▶ _WHAT IS REQUIRED_
Retype the records in full, exactly as they stand.

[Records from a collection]
/-! ## WellFormed: each check refuses an ill-formed term -/

/-- R10 in a written position, dst_reg (rule R124). -/
theorem test_wf_refuses_writing_r10_arithmetic : ∀ i ∈ ([.add32Imm 10 0, .add32Reg 10 1, .add64Imm 10 0, .add64Reg 10 1, .sub32Imm 10 0, .sub32Reg 10 1,
     .sub64Imm 10 0, .sub64Reg 10 1, .mul32Imm 10 0, .mul32Reg 10 1, .mul64Imm 10 0, .mul64Reg 10 1,
     .div32Imm 10 0, .div32Reg 10 1, .div64Imm 10 0, .div64Reg 10 1, .or32Imm 10 0, .or32Reg 10 1,
     .or64Imm 10 0, .or64Reg 10 1, .and32Imm 10 0, .and32Reg 10 1, .and64Imm 10 0, .and64Reg 10 1,
     .lsh32Imm 10 0, .lsh32Reg 10 1, .lsh64Imm 10 0, .lsh64Reg 10 1, .rsh32Imm 10 0, .rsh32Reg 10 1,
     .rsh64Imm 10 0, .rsh64Reg 10 1, .neg32 10, .neg64 10, .mod32Imm 10 0, .mod32Reg 10 1, .mod64Imm 10 0,
     .mod64Reg 10 1, .xor32Imm 10 0, .xor32Reg 10 1, .xor64Imm 10 0, .xor64Reg 10 1, .mov32Imm 10 0,
     .mov32Reg 10 1, .mov64Imm 10 0, .mov64Reg 10 1, .arsh32Imm 10 0, .arsh32Reg 10 1, .arsh64Imm 10 0,
     .arsh64Reg 10 1] : List Instr),
    i.wf .offset = false := by decide

/-- R10 in a written position, dst_reg (rule R124). -/
theorem test_wf_refuses_writing_r10_other_families : ∀ i ∈ ([.le16 10, .le32 10, .le64 10, .be16 10, .be32 10, .be64 10, .ldxw 10 1 0, .ldxh 10 1 0, .ldxb 10 1 0,
     .ldxdw 10 1 0, .lddw 10 0 0, .ldMapFd 10 0, .ldMapFdValue 10 0 0, .ldVarAddr 10 0, .ldCodeAddr 10 0,
     .ldMapIdx 10 0, .ldMapIdxValue 10 0 0] : List Instr),
    i.wf .offset = false := by decide

/-- R10 as the register an atomic with fetch writes, src_reg (rule R124). -/
theorem test_wf_refuses_fetch_into_r10 : ∀ i ∈ ([.atomicFetchAdd32 1 10 0, .atomicFetchOr32 1 10 0, .atomicFetchAnd32 1 10 0, .atomicFetchXor32 1 10 0,
     .atomicXchg32 1 10 0, .atomicFetchAdd64 1 10 0, .atomicFetchOr64 1 10 0, .atomicFetchAnd64 1 10 0,
     .atomicFetchXor64 1 10 0, .atomicXchg64 1 10 0] : List Instr),
    i.wf .offset = false := by decide

/-- The unused distance field of a BPF-local call is not zero (rule R264). -/
theorem test_wf_refuses_unused_call_field :
    (Instr.callLocal 2 1).wf .offset = false ∧ (Instr.callLocal 1 2).wf .imm = false ∧
    (Instr.callLocal 2 0).wf .offset = true ∧ (Instr.callLocal 0 2).wf .imm = true := by decide

/-- R10 may be read: as a source, a base, an operand of a jump or of an atomic without fetch (rule R33). -/
theorem test_wf_accepts_reading_r10 : ∀ i ∈ ([.add64Reg 1 10, .ldxw 1 10 0, .stw 10 0 0, .stxdw 10 10 0,
    .jeq64Reg 10 10 0, .atomicAdd64 10 10 0, .atomicCmpxchg64 10 10 0] : List Instr), i.wf .offset = true := by decide

/-! ## Decode: every constructor, from a word written out from the table's encoding -/

theorem test_decode_alu_k : ∀ p ∈ ([(64, 0x8000000500000304, .add32Imm 3 0x80000005), (64, 0x8000000500000307, .add64Imm 3 0x80000005),
     (64, 0x8000000500000314, .sub32Imm 3 0x80000005), (64, 0x8000000500000317, .sub64Imm 3 0x80000005),
     (64, 0x8000000500000324, .mul32Imm 3 0x80000005), (64, 0x8000000500000327, .mul64Imm 3 0x80000005),
     (64, 0x8000000500000334, .div32Imm 3 0x80000005), (64, 0x8000000500000337, .div64Imm 3 0x80000005),
     (64, 0x8000000500000344, .or32Imm 3 0x80000005), (64, 0x8000000500000347, .or64Imm 3 0x80000005),
     (64, 0x8000000500000354, .and32Imm 3 0x80000005), (64, 0x8000000500000357, .and64Imm 3 0x80000005),
     (64, 0x8000000500000364, .lsh32Imm 3 0x80000005), (64, 0x8000000500000367, .lsh64Imm 3 0x80000005),
     (64, 0x8000000500000374, .rsh32Imm 3 0x80000005), (64, 0x8000000500000377, .rsh64Imm 3 0x80000005),
     (64, 0x8000000500000394, .mod32Imm 3 0x80000005), (64, 0x8000000500000397, .mod64Imm 3 0x80000005),
     (64, 0x80000005000003A4, .xor32Imm 3 0x80000005), (64, 0x80000005000003A7, .xor64Imm 3 0x80000005),
     (64, 0x80000005000003B4, .mov32Imm 3 0x80000005), (64, 0x80000005000003B7, .mov64Imm 3 0x80000005),
     (64, 0x80000005000003C4, .arsh32Imm 3 0x80000005), (64, 0x80000005000003C7, .arsh64Imm 3 0x80000005)] :
    List (Nat × Nat × Instr)), decodeTableWord p.1 p.2.1 = some p.2.2 := by decide

theorem test_decode_alu_x : ∀ p ∈ ([(64, 0x000000000000730C, .add32Reg 3 7), (64, 0x000000000000730F, .add64Reg 3 7),
     (64, 0x000000000000731C, .sub32Reg 3 7), (64, 0x000000000000731F, .sub64Reg 3 7),
     (64, 0x000000000000732C, .mul32Reg 3 7), (64, 0x000000000000732F, .mul64Reg 3 7),
     (64, 0x000000000000733C, .div32Reg 3 7), (64, 0x000000000000733F, .div64Reg 3 7),
     (64, 0x000000000000734C, .or32Reg 3 7), (64, 0x000000000000734F, .or64Reg 3 7),
     (64, 0x000000000000735C, .and32Reg 3 7), (64, 0x000000000000735F, .and64Reg 3 7),
     (64, 0x000000000000736C, .lsh32Reg 3 7), (64, 0x000000000000736F, .lsh64Reg 3 7),
     (64, 0x000000000000737C, .rsh32Reg 3 7), (64, 0x000000000000737F, .rsh64Reg 3 7),
     (64, 0x000000000000739C, .mod32Reg 3 7), (64, 0x000000000000739F, .mod64Reg 3 7),
     (64, 0x00000000000073AC, .xor32Reg 3 7), (64, 0x00000000000073AF, .xor64Reg 3 7),
     (64, 0x00000000000073BC, .mov32Reg 3 7), (64, 0x00000000000073BF, .mov64Reg 3 7),
     (64, 0x00000000000073CC, .arsh32Reg 3 7), (64, 0x00000000000073CF, .arsh64Reg 3 7)] :
    List (Nat × Nat × Instr)), decodeTableWord p.1 p.2.1 = some p.2.2 := by decide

▶ _RESPONSE TO THIS EXERCISE_
/-! ## WellFormed: each check refuses an ill-formed term -/

/-- R10 in a written position, dst_reg (rule R124). -/
theorem test_wf_refuses_writing_r10_arithmetic : ∀ i ∈ ([.add32Imm 10 0, .add32Reg 10 1, .add64Imm 10 0, .add64Reg 10 1, .sub32Imm 10 0, .sub32Reg 10 1,
     .sub64Imm 10 0, .sub64Reg 10 1, .mul32Imm 10 0, .mul32Reg 10 1, .mul64Imm 10 0, .mul64Reg 10 1,
     .div32Imm 10 0, .div32Reg 10 1, .div64Imm 10 0, .div64Reg 10 1, .or32Imm 10 0, .or32Reg 10 1,
     .or64Imm 10 0, .or64Reg 10 1, .and32Imm 10 0, .and32Reg 10 1, .and64Imm 10 0, .and64Reg 10 1,
     .lsh32Imm 10 0, .lsh32Reg 10 1, .lsh64Imm 10 0, .lsh64Reg 10 1, .rsh32Imm 10 0, .rsh32Reg 10 1,
     .rsh64Imm 10 0, .rsh64Reg 10 1, .neg32 10, .neg64 10, .mod32Imm 10 0, .mod32Reg 10 1, .mod64Imm 10 0,
     .mod64Reg 10 1, .xor32Imm 10 0, .xor32Reg 10 1, .xor64Imm 10 0, .xor64Reg 10 1, .mov32Imm 10 0,
     .mov32Reg 10 1, .mov64Imm 10 0, .mov64Reg 10 1, .arsh32Imm 10 0, .arsh32Reg 10 1, .arsh64Imm 10 0,
     .arsh64Reg 10 1] : List Instr),
    i.wf .offset = false := by decide

/-- R10 in a written position, dst_reg (rule R124). -/
theorem test_wf_refuses_writing_r10_other_families : ∀ i ∈ ([.le16 10, .le32 10, .le64 10, .be16 10, .be32 10, .be64 10, .ldxw 10 1 0, .ldxh 10 1 0, .ldxb 10 1 0,
     .ldxdw 10 1 0, .lddw 10 0 0, .ldMapFd 10 0, .ldMapFdValue 10 0 0, .ldVarAddr 10 0, .ldCodeAddr 10 0,
     .ldMapIdx 10 0, .ldMapIdxValue 10 0 0] : List Instr),
    i.wf .offset = false := by decide

/-- R10 as the register an atomic with fetch writes, src_reg (rule R124). -/
theorem test_wf_refuses_fetch_into_r10 : ∀ i ∈ ([.atomicFetchAdd32 1 10 0, .atomicFetchOr32 1 10 0, .atomicFetchAnd32 1 10 0, .atomicFetchXor32 1 10 0,
     .atomicXchg32 1 10 0, .atomicFetchAdd64 1 10 0, .atomicFetchOr64 1 10 0, .atomicFetchAnd64 1 10 0,
     .atomicFetchXor64 1 10 0, .atomicXchg64 1 10 0] : List Instr),
    i.wf .offset = false := by decide

/-- The unused distance field of a BPF-local call is not zero (rule R264). -/
theorem test_wf_refuses_unused_call_field :
    (Instr.callLocal 2 1).wf .offset = false ∧ (Instr.callLocal 1 2).wf .imm = false ∧
    (Instr.callLocal 2 0).wf .offset = true ∧ (Instr.callLocal 0 2).wf .imm = true := by decide

/-- R10 may be read: as a source, a base, an operand of a jump or of an atomic without fetch (rule R33). -/
theorem test_wf_accepts_reading_r10 : ∀ i ∈ ([.add64Reg 1 10, .ldxw 1 10 0, .stw 10 0 0, .stxdw 10 10 0,
    .jeq64Reg 10 10 0, .atomicAdd64 10 10 0, .atomicCmpxchg64 10 10 0] : List Instr), i.wf .offset = true := by decide

/-! ## Decode: every constructor, from a word written out from the table's encoding -/

theorem test_decode_alu_k : ∀ p ∈ ([(64, 0x8000000500000304, .add32Imm 3 0x80000005), (64, 0x8000000500000307, .add64Imm 3 0x80000005),
     (64, 0x8000000500000314, .sub32Imm 3 0x80000005), (64, 0x8000000500000317, .sub64Imm 3 0x80000005),
     (64, 0x8000000500000324, .mul32Imm 3 0x80000005), (64, 0x8000000500000327, .mul64Imm 3 0x80000005),
     (64, 0x8000000500000334, .div32Imm 3 0x80000005), (64, 0x8000000500000337, .div64Imm 3 0x80000005),
     (64, 0x8000000500000344, .or32Imm 3 0x80000005), (64, 0x8000000500000347, .or64Imm 3 0x80000005),
     (64, 0x8000000500000354, .and32Imm 3 0x80000005), (64, 0x8000000500000357, .and64Imm 3 0x80000005),
     (64, 0x8000000500000364, .lsh32Imm 3 0x80000005), (64, 0x8000000500000367, .lsh64Imm 3 0x80000005),
     (64, 0x8000000500000374, .rsh32Imm 3 0x80000005), (64, 0x8000000500000377, .rsh64Imm 3 0x80000005),
     (64, 0x8000000500000394, .mod32Imm 3 0x80000005), (64, 0x8000000500000397, .mod64Imm 3 0x80000005),
     (64, 0x80000005000003A4, .xor32Imm 3 0x80000005), (64, 0x80000005000003A7, .xor64Imm 3 0x80000005),
     (64, 0x80000005000003B4, .mov32Imm 3 0x80000005), (64, 0x80000005000003B7, .mov64Imm 3 0x80000005),
     (64, 0x80000005000003C4, .arsh32Imm 3 0x80000005), (64, 0x80000005000003C7, .arsh64Imm 3 0x80000005)] :
    List (Nat × Nat × Instr)), decodeTableWord p.1 p.2.1 = some p.2.2 := by decide

theorem test_decode_alu_x : ∀ p ∈ ([(64, 0x000000000000730C, .add32Reg 3 7), (64, 0x000000000000730F, .add64Reg 3 7),
     (64, 0x000000000000731C, .sub32Reg 3 7), (64, 0x000000000000731F, .sub64Reg 3 7),
     (64, 0x000000000000732C, .mul32Reg 3 7), (64, 0x000000000000732F, .mul64Reg 3 7),
     (64, 0x000000000000733C, .div32Reg 3 7), (64, 0x000000000000733F, .div64Reg 3 7),
     (64, 0x000000000000734C, .or32Reg 3 7), (64, 0x000000000000734F, .or64Reg 3 7),
     (64, 0x000000000000735C, .and32Reg 3 7), (64, 0x000000000000735F, .and64Reg 3 7),
     (64, 0x000000000000736C, .lsh32Reg 3 7), (64, 0x000000000000736F, .lsh64Reg 3 7),
     (64, 0x000000000000737C, .rsh32Reg 3 7), (64, 0x000000000000737F, .rsh64Reg 3 7),
     (64, 0x000000000000739C, .mod32Reg 3 7), (64, 0x000000000000739F, .mod64Reg 3 7),
     (64, 0x00000000000073AC, .xor32Reg 3 7), (64, 0x00000000000073AF, .xor64Reg 3 7),
     (64, 0x00000000000073BC, .mov32Reg 3 7), (64, 0x00000000000073BF, .mov64Reg 3 7),
     (64, 0x00000000000073CC, .arsh32Reg 3 7), (64, 0x00000000000073CF, .arsh64Reg 3 7)] :
    List (Nat × Nat × Instr)), decodeTableWord p.1 p.2.1 = some p.2.2 := by decide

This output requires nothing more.